Sorry for being so condecending, but i hate when people bash something they know nothing about, just to make themselves sleep better at night.


----------



## HeritagePigs (Aug 11, 2009)

This is a circular argument that is going nowhere. We are debating things that will not help anyone with their small farm. Which I thought was the purpose of this forum.

For those folks on the sidelines who may actually be looking for help turning their small hog herds into something that helps pay the bills, contact Kelley at South Texas Heritage Pork. She and Mark have proven that you can do well in the niche pork market and they are free and honest with their advice. I know; I've been on their farm and know them well.


----------



## Lazy J (Jan 2, 2008)

sassafras manor said:


> I am just curious what those of you that sell whole or half hogs charge? Do you charge by the hanging weight and how much. How has the elevated price of grain affected your sale price or demand compared to last year? We raise ours on pasture and then finish on grain so while the time is longer the input costs are less. We sold ours last year at $1.00 per pound hanging weight and I felt comfortable at that price last season but I am reworking my numbers for this year.
> Thanks for your responses - Matt


Here are a couple of options for you:

1) Tally all of your expenses + Profit desired then divide by the carcass weight. This requires you to know what you have invested in your pigs.

2) Take the current CME lean hog futures and multiply it. The current CME quote is $101.92/cwt. If you double it you are at $2/lb hanging weight.

3) Talk with local meat markets and determine their price for a Whole Hog and use that.

For the hogs we will sell this summer we are at $1.90/cwt for the pig and the customer pays the butchering fees.

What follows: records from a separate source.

/-- DPA of an address through captured translations (R226). -/
def capAddress (pages : List (Nat × Nat)) (va : Nat) : Option Nat :=
  (pages.find? fun e => e.1 = va / 2 ^ 21).map fun e => e.2 + va % 2 ^ 21

/-- Cut a range at 2 MiB page boundaries: (address, bytes). -/
def pageCuts (fuel va n : Nat) : List (Nat × Nat) :=
  match fuel with
  | 0 => []
  | k + 1 =>
    if n = 0 then []
    else
      let m := min n (2 ^ 21 - va % 2 ^ 21)
      (va, m) :: pageCuts k (va + m) (n - m)

/-- Cuts of a range. -/
def cutsOf (va n : Nat) : List (Nat × Nat) := pageCuts (n / 2 ^ 21 + 2) va n

/-- Read a range through captured translations: bytes, and the address of the first word that is uncorrectable or out
of reach. -/
def capRead (s : State) (pages : List (Nat × Nat)) (va n : Nat) : List Byte × Option Nat :=
  (cutsOf va n).foldl (fun (acc : List Byte × Option Nat) c =>
    match capAddress pages c.1 with
    | some d =>
      let bad := ((wordsOf d c.2).find? fun w => dpaBad s (16 * w) 1).map fun w => max va (c.1 + 16 * w - d)
      (acc.1 ++ dpaBytes s d c.2, if acc.2.isSome then acc.2 else bad)
    | none => (acc.1 ++ List.replicate c.2 0, if acc.2.isSome then acc.2 else some c.1)) ([], none)

/-- An access through captured translations waits for a reset or a retraining (R187, R380). -/
def capWaits (s : State) (pages : List (Nat × Nat)) (va n : Nat) : Bool :=
  (cutsOf va n).any fun c =>
    match capAddress pages c.1 with
    | some d => dpaWaits s d c.2
    | none => false

/-- A read or write through captured translations asks for its host-bias lines (R301). -/
def State.capTouch (s : State) (pages : List (Nat × Nat)) (va n : Nat) : State :=
  (cutsOf va n).foldl (fun s c =>
    match capAddress pages c.1 with
    | some d => s.touchBias d c.2
    | none => s) s

/-- The word of a write that does not land: part of a word that cannot be read, or an unbacked one (R157, R185). -/
def lostWord (s : State) (d n : Nat) : Option Nat :=
  (wordsOf d n).find? fun w =>
    match backedKey s (16 * w) with
    | some k => s.mem.fastBad.contains (k / 16) && partialWord d n w
    | none => true

/-- Write through captured translations; a word that does not land is reported, and its address answered (R430). -/
def State.capWrite (s : State) (t : Nat) (pages : List (Nat × Nat)) (va : Nat) (bs : List Byte) : State × Option Nat :=
  (cutsOf va bs.length).foldl (fun (acc : State × Option Nat) c =>
    match capAddress pages c.1 with
    | some d =>
      let lost := lostWord acc.1 d c.2
      let s1 := ((acc.1.touchBias d c.2).writeDpa d ((bs.drop (c.1 - va)).take c.2)).1
      let s2 := match lost with
        | some w => s1.fastUncorrectable (16 * w)
        | none => s1
      (s2.noticeWrite t d c.2, if acc.2.isSome then acc.2 else lost.map fun w => max va (c.1 + 16 * w - d))
    | none => (acc.1, if acc.2.isSome then acc.2 else some c.1)) (s, none)

/-- Errors a chip found in its slow tier: marked, and corrected ones reported (R185, R368). -/
def State.slowEcc (s : State) (chip : Nat) (e : Ecc) : State :=
  let s := s.updMem fun m => { m with slowBad := e.bad.foldl (fun b a => ninsert b ((2 ^ 38 * chip + a) / 16)) m.slowBad }
  e.corrected.foldl (fun s a => s.report (sourcePath 3 chip 3 (packageOf a)) 0 0 none (BitVec.ofNat 32 (a / 2 ^ 13))) s

/-- An uncorrectable slow-tier read reports it (R430); its package retrains (R187; log 40 places packages). -/
def State.slowUncorrectable (s : State) (key : Nat) : State :=
  let chip := key / 2 ^ 38
  (s.report (sourcePath 3 chip 3 (packageOf key)) 1 0 none (BitVec.ofNat 32 (key % 2 ^ 38 / 2 ^ 13))).wantRetrain
    (20 + chip) (packageOf key)

/-- Bytes of FP32 values. -/
def fp32Bytes (vs : List Nat) : List Byte := vs.flatMap fun v => leBytes 4 v
/-- Bytes of FP16 values. -/
def fp16Bytes (vs : List Nat) : List Byte := vs.flatMap fun v => leBytes 2 v

/-! ### Capture (R226, R227) -/

/-- A capture of one layer: what it caught, and whether the layer lets the clean flag stand; or a freeze
cause with its address. -/
structure LayerCapture where
  captured : Captured
  clean : Bool
  short : Bool

/-- Translate every page of a range for the apply (R226); `other` is the cause where a page is on another
slot. Cause 0 is no fault: the walk waits (R187, R381). -/
def captureRange (s : State) (t : Nat) (need : Need) (other va n : Nat) : Except (Nat × Nat) (List (Nat × Nat)) :=
  (cutsOf va n).foldlM (fun acc c =>
    match if c.1 ≥ 2 ^ 48 then Trans.fail 0x20 else translateNow s t (2 ^ 21 * (c.1 / 2 ^ 21)) need with
    | .fail cause => .error (cause, c.1)
    | .wait => .error (0, c.1)
    | .ok b => if isLocal s b then .ok (acc ++ [(c.1 / 2 ^ 21, boardDpa b)]) else .error (other, c.1)) []

/-- Read a range at capture. -/
def captureRead (s : State) (t va n : Nat) : Except (Nat × Nat) (List Byte) := do
  let pages ← captureRange s t .r 0x21 va n
  if capWaits s pages va n then .error (0, va)
  else
    let r := capRead s pages va n
    match r.2 with
    | some a => .error (0x22, a)
    | none => .ok r.1

/-- Fields of a rule block that break R225 or R226, whatever the slot, the table and the generation. -/
def ruleFieldsBad (d : List Byte) : Bool :=
  dbits d 1023 624 ≠ 0 || dbits d 31 20 ≠ 0 || rKind d > 1 || rRule d > 3 ||
  (rRule d ≠ 2 && rGain d ≠ 0) || (rRule d = 0 && rEps d ≠ 0) || (rRule d ≠ 1 && rBeta2 d ≠ 0) ||
  (rRule d = 3 && rBeta1 d ≠ 0) || rGrad d % 64 ≠ 0 ||
  (if rKind d = 0 then
    rHi d 0 % 2 ^ 21 ≠ 0 || rHi d 1 % 2 ^ 21 ≠ 0 || rRows d = 0 || rRows d > 65536 || rCols d = 0 || rCols d > 65536
   else rHi d 0 ≠ 0 || rHi d 1 ≠ 0 || rCols d ≠ 0 || dbits d 63 43 ≠ 0) ||
  ((rKind d = 1) ≠ (rRule d = 3)) || (rRule d = 2 && (rRows d > 8192 || rCols d > 8192)) ||
  (rView d ≠ 0 && 64 * dbits d 623 608 ≥ rCols d)

/-- Those, and U1's generation before its first update (R226). -/
def ruleBad (d : List Byte) (h : Nat) : Bool := ruleFieldsBad d || (rRule d = 1 && h < rT0 d + 1)

/-- Rule blocks whose slot does not serve the layer (R226). -/
def slotBad (s : State) (t p k chip slot : Nat) (d td : List Byte) : Bool :=
  let e := slotEntry s chip slot
  !(bit e 63 && bits e 62 53 = t) ||
  ((ownedLayers s t p).any fun o => o.1 ≠ k && o.2.1 = chip && o.2.2 = slot) ||
  (if rKind d = 0 then slotSize s chip slot < denseBytes d
   else slotSize s chip slot < shardRows td (rShard d) * recordSize td)

/-- A gradient header that lets the layer be applied (R227, R238). -/
def headerClean (hd : List Byte) : Bool :=
  dbits hd 0 0 = 1 && dbits hd 2 2 = 0 && !isNonfiniteBits fp32 (dbits hd 63 32)

/-- Rows a list of entries names; none where an entry breaks R227 or names a row outside the shard. -/
def entryRows (td : List Byte) (shard : Nat) (bs : List Byte) (n : Nat) : Option (List Nat) :=
  (List.range n).mapM fun i =>
    let pre := leNat ((bs.drop (i * entryBytes td)).take 16)
    let r := pre % 2 ^ 32
    if pre ≥ 2 ^ 32 || r ≥ tRows td || (shardOf td r).1 ≠ shard then none else some r

/-- Distinct values of a list. -/
def distinct (l : List Nat) : List Nat := l.foldl (fun a x => if a.contains x then a else a ++ [x]) []

/-- Capture a dense layer. -/
def captureDense (s : State) (t p k chip slot : Nat) (d : List Byte) (h : Nat) :
    Except (Nat × Nat) LayerCapture := do
  let n := rElems d
  let direct : Bool := (setAt s t p).mode = 2
  let hd ← captureRead s t (rGrad d) 64
  let g ← captureRange s t .r 0x21 (rGrad d) (64 + 4 * n)
  let src := if direct then 0 else (h - 1) % 2
  let dst := if direct then 0 else h % 2
  let a ← captureRange s t .r 0x21 (rHi d src) (2 * n)
  let b ← captureRange s t .w 0x21 (rHi d dst) (2 * n)
  let v ← if rView d = 0 then .ok [] else captureRange s t .w 0x21 (rView d + h % 2 * rRows d * 256) (rRows d * 256)
  .ok { captured := { layer := k, chip := chip, slot := slot, block := d, pages := g ++ a ++ b ++ v, rows := [] },
        clean := headerClean hd, short := false }

/-- Capture a table shard: its row entries are read only where the header is complete and finite (R226). -/
def captureTable (s : State) (t p k chip slot : Nat) (d td : List Byte) :
    Except (Nat × Nat) LayerCapture := do
  let hd ← captureRead s t (rGrad d) 64
  let base : Captured := { layer := k, chip := chip, slot := slot, block := d, pages := [], rows := [] }
  if dbits hd 0 0 = 0 || dbits hd 2 2 = 1 then .ok { captured := base, clean := false, short := false }
  else
    let n := dbits hd 95 64
    let g ← captureRange s t .r 0x21 (rGrad d) (64 + n * entryBytes td)
    let bs ← captureRead s t (rGrad d + 64) (n * entryBytes td)
    match entryRows td (rShard d) bs n with
    | none => .error (0x81, rGrad d)
    | some rows =>
      let pages ← (distinct rows).foldlM (fun acc r => do
        let q ← captureRange s t .rw 0x81 (rowAddress td r) (tRowBytes td)
        .ok (acc ++ q)) []
      let room := slotSize s chip slot - ringStart td (rShard d)
      let short : Bool := (setAt s t p).mode ≠ 2 && (distinct rows).length * undoBytes td > room
      .ok { captured := { base with pages := g ++ pages, rows := rows }, clean := headerClean hd && !short, short := short }

/-- Capture one owned layer (R226). The block read is answered beside a cause, for the freeze record. -/
def captureLayer (s : State) (t p h : Nat) (o : Nat × Nat × Nat) :
    List Byte × Except (Nat × Nat) LayerCapture :=
  let (k, chip, slot) := o
  match captureRead s t ((setAt s t p).ruleTable + 128 * k) 128 with
  | .error e => ([], .error e)
  | .ok d =>
    let td := tableDesc s t (rTable d)
    (d,
      if ruleBad d h then .error (0x81, 0)
      else if rKind d = 1 && (tRows td = 0 || dbits td 225 224 ≠ p) then .error (0x81, 0)
      else if slotBad s t p k chip slot d td then .error (0x81, 0)
      else if rKind d = 0 then captureDense s t p k chip slot d h
      else captureTable s t p k chip slot d td)

/-- What lies behind a freeze of a job at a tenant address: the walk that met a bad entry, or the uncorrectable word at
that address (R190, R430). -/
def State.reportAt (s : State) (t cause va : Nat) : State :=
  match ownPlace s t va .r with
  | .ok d => if cause = 0x22 then s.fastUncorrectable d else s
  | _ => s.noteWalk (walk s t va)

/-- `SpringChipState` of a chip. -/
def chipState (s : State) (chip : Nat) : Nat := mgetD s.service.springState chip 0

/-- A capture would wait for a reset or a retraining (R187, R380). -/
def captureWaits (s : State) (t p h : Nat) : Bool :=
  (ownedLayers s t p).any fun o =>
    chipState s o.2.1 = 2 &&
    match (captureLayer s t p h o).2 with
    | .error e => e.1 = 0
    | .ok _ => false

/-- Capture every owned layer of a set: what a vote contribution needs of it (R226, R238). A layer that
cannot be captured freezes the job; one whose chip is out of service lets no clean flag stand. -/
def State.capture (s : State) (t p h : Nat) : State × Bool :=
  (ownedLayers s t p).foldl (fun (acc : State × Bool) o =>
    if chipState s o.2.1 ≠ 2 then (acc.1, false)
    else
      match captureLayer acc.1 t p h o with
      | (d, .error (cause, a)) => ((acc.1.reportAt t cause a).freezeJob t p cause a (some (o.1, d)), false)
      | (_, .ok c) =>
        let s1 := acc.1.updRun t p fun r => { r with captured := r.captured ++ [c.captured] }
        let s2 := if c.short then s1.updSet t p fun x => { x with undoShortfalls := satAdd 32 x.undoShortfalls 1 } else s1
        (s2, acc.2 && c.clean)) (s, true)

/-! ### Applying a dense layer (R228, R230, R232) -/

/-- How a chip's work on a layer ends (R243). -/
inductive Applied where
  | ok
  | failed
  | fatal
  deriving DecidableEq, Repr

/-- New m, v and w of a dense layer (R228). -/
def denseRule (s : State) (d : List Byte) (h : Nat) (ms vs ws gs : List Nat) : List Nat × List Nat × List Nat :=
  match rRule d with
  | 0 =>
    let r := ((ms.zip ws).zip gs).map fun e => ruleU0 (rLr d) (rDecay d) (rBeta1 d) e.1.1 e.1.2 e.2
    (r.map Prod.fst, vs, r.map Prod.snd)
  | 1 =>
    let t := fOfNat (h - rT0 d)
    let c1 := fSub fOne (layerPow (rBeta1 d) t)
    let c2 := fSub fOne (layerPow (rBeta2 d) t)
    let r := (((ms.zip vs).zip ws).zip gs).map fun e =>
      ruleU1 (rLr d) (rDecay d) (rBeta1 d) (rBeta2 d) (rEps d) c1 c2 e.1.1.1 e.1.1.2 e.1.2 e.2
    (r.map fun x => x.1, r.map fun x => x.2.1, r.map fun x => x.2.2)
  | _ =>
    let n := dbits d 11 8
    let r := ruleU2 (rLr d) (rDecay d) (rBeta1 d) (rEps d) (rGain d) (if n = 0 then s.globals.orthoDefault else n)
      (rRows d) (rCols d) ms ws gs
    (r.1, vs, r.2)

/-- Count the conversions of an apply (R119, R125). -/
def State.countPairs (s : State) (read : List Conv) (ws : List Nat) (ps : List Pair) : State :=
  s.countConversions ((read.filter fun c => c.sat).length + (ps.filter fun q => q.sat).length)
    ((read.filter fun c => c.nonfinite).length + (ws.filter fun w => isNonfiniteBits fp32 w).length)

/-- Pair view of a new value: 64 columns of every row (R232). -/
def viewConvs (d : List Byte) (ps : List Pair) : List Conv :=
  (List.range (rRows d)).flatMap fun r => (List.range 64).map fun j =>
    let c := 64 * dbits d 623 608 + j
    match if c < rCols d then ps[r * rCols d + c]? else none with
    | some q => recombine q.hi q.lo (rScale d)
    | none => { bits := 0, sat := false, nonfinite := false }

/-- Count conversions by their flags (R111, R119, R125). -/
def State.countConvs (s : State) (cs : List Conv) : State :=
  s.countConversions (cs.filter fun c => c.sat).length (cs.filter fun c => c.nonfinite).length
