/-- The replay buffers hold no packet of this module's own, and its router holds none (R274). -/
def ownDrained (s : State) : Bool :=
  let own (p : Packet) : Bool := p.src = s.links.nodeId
  !(s.links.links.any fun (e : Nat × Link) => (unacknowledged e.2).any fun x => own x.1) &&
    !(s.links.unsettled.any fun (e : Nat × List (Packet × Option (BitVec 16))) => e.2.any fun x => own x.1) &&
    !s.links.arrived.any own && !(s.links.outbox.any fun p => !heldBack p)

/-- TRAFFIC_HELD (R274). -/
def execTrafficHeld (s : State) : Host.Outcome State Fault Refusal :=
  .next <|
    if s.links.trafficHold = 1 && ownDrained s then s.updLinks fun l => { l with trafficHold := 2 } else s

end Sys2Proof.Machine
end

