-- ==== Sys2Proof/Machine/SetControl.lean ====
section
/-!
DEFINITION. What writes of a parameter set's objects do (R223, R225, R234, R236, R246, R250, R253, R254, R429).
-/

namespace Sys2Proof.Machine

/-- Write `ParameterSetMode`: entering a mode asks for an attempt (R234, R236, R253, R429). -/
def writeMode (s : State) (t p v : Nat) : Written :=
  let x := setAt s t p
  if v > 2 || (v ≠ 0 && (setStateRead s t p = 8 || x.attBlock = 0)) then .refused
  else if v = 0 then
    .ok (((s.leaveOpens t p).updSet t p fun y => { y with mode := 0, pausePending := false }).rest t p
      (if setStateRead s t p = 8 then 8 else 0))
  else if v = x.mode then .ok s
  else .ok ((s.updSet t p fun y => { y with mode := v }).wantOpen t p)

/-- A block of 64 or 128 bytes translates with `r` and `w` to bytes of this module's own slot (R429). -/
def blockReachable (s : State) (t va : Nat) : Bool :=
  match ownPlace s t va .rw with
  | .ok _ => true
  | _ => false

/-- Write `GenerationBlockAddress` (R429). -/
def writeGenBlock (s : State) (t p v : Nat) : Written :=
  if v ≠ 0 && (v % 64 ≠ 0 || !blockReachable s t v) then .refused
  else .ok (s.updSet t p fun y => { y with genBlock := v })

/-- Write `AttemptBlockAddress` (R429). -/
def writeAttBlock (s : State) (t p v : Nat) : Written :=
  if (v = 0 && (setAt s t p).mode ≠ 0) || (v ≠ 0 && (v % 128 ≠ 0 || !blockReachable s t v)) then .refused
  else .ok (s.updSet t p fun y => { y with attBlock := v })

/-- The set's digest, computed on each accepted write (R223). -/
def setDigest (x : SetState) : W32 :=
  crc32 ((List.range 4096).flatMap (fun k => leBytes 4 (mgetD x.layerMap k 0).toNat) ++ leBytes 2 x.voteDims.toNat ++
    leBytes 4 x.voteExpected)

/-- Change an object of the digest. -/
def State.updDigest (s : State) (t p : Nat) (f : SetState → SetState) : State :=
  s.updSet t p fun y => { f y with digest := setDigest (f y) }

/-- Write `LayerMap` (R223). -/
def writeLayerMap (s : State) (t p : Nat) (es : List (Nat × Nat)) : Written :=
  if es.any fun e => bits e.2 30 28 ≠ 0 || bits e.2 15 12 ≠ 0 then .refused
  else .ok (s.updDigest t p fun y =>
    { y with layerMap := es.foldl (fun m e => mput (0 : W32) m e.1 (BitVec.ofNat 32 e.2)) y.layerMap })

/-- Write `VoteDimensions` (R253). -/
def writeVoteDims (s : State) (t p v : Nat) : Written :=
  if bits v 15 12 ≠ 0 then .refused else .ok (s.updDigest t p fun y => { y with voteDims := BitVec.ofNat 16 v })

/-- Write `AttemptControl` (R246, R250, R253, R254). -/
def writeControl (s : State) (t p v : Nat) : Written :=
  let st := setStateRead s t p
  let x := setAt s t p
  match v with
  | 1 => if st = 1 && !x.contributed then .ok ((s.askAbort t p x.attempts).contributeForced t p) else .refused
  | 2 => if 1 ≤ st && st ≤ 4 then .ok (s.updSet t p fun y => { y with pausePending := true }) else .refused
  | 3 => if st = 5 then .ok (s.wantOpen t p) else .refused
  | 4 =>
    if st = 0 || st = 5 || st = 8 then
      .ok ((s.rest t p 6).updRun t p fun r => { r with importFrom := st, importing := true })
    else .refused
  | 5 =>
    if st = 0 || st = 5 then
      .ok ((s.rest t p 6).updRun t p fun r => { r with importFrom := st, importing := false })
    else .refused
  | _ => .refused

/-- Write an object of a parameter set that is no DOMAIN (R253). -/
def writeSet (s : State) (t index p v : Nat) : Written :=
  match index with
  | 0xC100 => writeMode s t p v
  | 0xC105 => writeGenBlock s t p v
  | 0xC106 => writeAttBlock s t p v
  | 0xC107 => .ok (s.updSet t p fun y => { y with ruleTable := v })
  | 0xC109 => writeVoteDims s t p v
  | 0xC10A => .ok (s.updDigest t p fun y => { y with voteExpected := v })
  | 0xC10B => writeControl s t p v
  | 0xC10C => .ok (s.updSet t p fun y => { y with imageAddr := v })
  | 0xC10E => .ok (s.updSet t p fun y => { y with watchdog := v })
  | 0xC110 => .ok (s.updSet t p fun y => { y with importGen := v })
  | _ => .refused

end Sys2Proof.Machine
end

Remember to Tell YOUR Story, Promote Your Product, but don't tell lies about your competition.

Jim


----------



## blaineiac (Jan 10, 2010)

Thanks for keeping this on track. As I stated earlier, this is around my price range, but I don't sell out. I'll eat it myself if someone thinks that it's too much. I have 2 gilts-- which are due pretty soon to farrow. I'm keeping 3 for myself and taking ($100) deposits for any others. I can't feed one out for $100, but it will be enough of a buffer to allow for a few "party pigs" if people back out. 

As for the original question: I need $350 or $200 a half, plus processing. 
-Blaine


----------



## Allen W (Aug 2, 2008)

HeritagePigs said:


> This is a circular argument that is going nowhere. We are debating things that will not help anyone with their small farm. Which I thought was the purpose of this forum.
> .


There is usable knowledge in every area of swine production. There is no need to limit oneself to information from on small segment.


----------



## HardBall (Dec 23, 2010)

Allen W said:


> There is usable knowledge in every area of swine production. There is no need to limit oneself to information from on small segment.


Couldn't agree more.


----------



## gerold (Jul 18, 2011)

Beautiful black hogs Brian.

Best,
Gerold.


----------



## Brady (Jun 23, 2011)

Selling 6 this year for $2 per lb. hanging wt. here. Interesting discussion.


----------



## Looking4ewes (Apr 30, 2006)

I charge $2.25/lb hanging weight, skin on, head on; customer pays processing. I am a very small producer who keeps hogs on pasture, woodlot, and they are milk-fed as well. Delicious! I could probably charge more, but I want to grow it up slowly, as I gain more experience. My hogs are presold with a $100 deposit. I collect this before I even purchase the piglets.


----------



## gerold (Jul 18, 2011)

highlands said:


> I do it every week of the year and have been doing it for years. We have a regular weekly delivery route and standing orders from stores & restaurants within a one hour circle of our farm. We have 40 breeding sows and are gradually edging our way up to a goal of about 60 sows. This is what we do. No hype. No magic beans. No seminars. No production system sales. No books. We sell pork.
> 
> I know of quite a few other local farmers who are also doing it and I know of many more nationally who are doing it. Go to our literature page on our web site to learn more.
> 
> ...


Hi Walter.
Have you looked at TruLine Genetics. Its a family operation here in Missouri. They raise their own feed and have antibiotic free pigs. They sell process pork 5-7 bucks a pound and have a nice market for breeding stock also. The owner started sometime in the mid 50's.


----------



## HardBall (Dec 23, 2010)

gerold said:


> Hi Walter.
> Have you looked at TruLine Genetics. Its a family operation here in Missouri. They raise their own feed and have antibiotic free pigs. They sell process pork 5-7 bucks a pound and have a nice market for breeding stock also. The owner started sometime in the mid 50's.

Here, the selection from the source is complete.